Keeping her spear ready and a wary eye out for wolves—those she could see were either killing men and women in
cadin’sor
or were dead themselves—she returned to shouting encouragement. To the south more fire and lightning fell among the Shaido than before, but it made no difference that she could tell. That battle, with its explosions of flame and earth and people, continued unabated.

“Push spears!” she shouted, waving hers. “Push spears!” Among the churning
algai’d’siswai
she could not make out any of the fools who had tied a bit of red cloth around their temples and named themselves
siswai’aman
. Perhaps they were too few to alter the course of events. The knots of wetlanders certainly seemed few and far between. Even as she watched, one was swarmed under, men and horses, by stabbing spears. “Push spears! Push spears!” Exultation filled her voice. If the Aes Sedai called ten thousand wolves, if Sorilea had brought a thousand Wise Ones and a hundred thousand spears, the Shaido would still emerge victorious today. The Shaido, and herself. Sevanna of the Jumai Shaido would be a name remembered forever.

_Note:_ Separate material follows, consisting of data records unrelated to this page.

-- ==== Sys2Proof/Machine/Control.lean ====
section
/-! DEFINITION. Control and I/O instructions (47_control.md). None writes a flag, none needs a privilege (R379). -/

namespace Sys2Proof.Machine

/-- `NOP`, 0x00 (R352). -/
def execNop (s : State) : Result := .next (advance 1 s)
/-- `HLT`, 0x76 (R353). -/
def execHlt (s : State) : Result := .next (setStatus .halted (advance 1 s))
/-- `OUT p8`, 0xD3 (R355). -/
def execOutPort (_port : Byte) (s : State) : Result := .next (advance 2 s)
/-- `IN p8`, 0xDB (R354). -/
def execInPort (port : Byte) (s : State) : Result := .next (advance 2 (writeReg .a (Config.inValue s.inDraws port) (takeDraw s)))
/-- `DI`, 0xF3 (R351). -/
def execDi (s : State) : Result := .next (advance 1 (setInte false s))
/-- `EI`, 0xFB (R350). -/
def execEi (s : State) : Result := .next (advance 1 (setInte true s))

end Sys2Proof.Machine
end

Suddenly a hollow boom sounded amid the roar of battle. It seemed to come from the direction of the Aes Sedai wagons, but nothing told her whether they had caused it, or the Wise Ones. She disliked things she did not understand, yet she was not about to ask Rhiale or the others and flaunt her ignorance. And her lack of the ability all here had, save her. It counted for nothing among themselves, but another thing she did not like was for others to have power she did not.

A flicker of light among the
algai’d’siswai
, a sense of something turning, caught the corner of her eye, but when she turned to look, there was nothing. Again the same thing happened, a flash of light seen on the edge
of vision, and again when she looked there was nothing to see. Too many things she did not understand.

Shouting encouragement, she eyed the line of Shaido Wise Ones. Some appeared bedraggled, head scarves gone and long hair hanging loose, skirts and blouses covered with dirt or even singed. At least a dozen lay stretched out in a row, groaning, and seven more were still, shawls laid over their faces. It was those on their feet that interested her. Rhiale, and Alarys with her rare black hair all awry. Someryn, who had taken to wearing her blouse unlaced to show even more generous cleavage than Sevanna herself, and Meira, with her long face yet more grim than usual. Stout Tion, and skinny Belinde, and Modarra, as tall as most men.

One of them should have told her if they did something new. The secret of Desaine bound them to her; even for a Wise One, revelation of that would lead to a lifetime of pain—and worse, shame—trying to meet
toh
, if the one revealed was not simply driven naked into the wilderness to live or die as she could, likely to be killed like a beast by any who found her. Even so, Sevanna was sure they took as much delight as the rest in concealing things from her, the things that Wise Ones learned during their apprenticeships, and in the journeys to Rhuidean. Something would have to be done about that, but later. She would not display weakness by asking what they did now.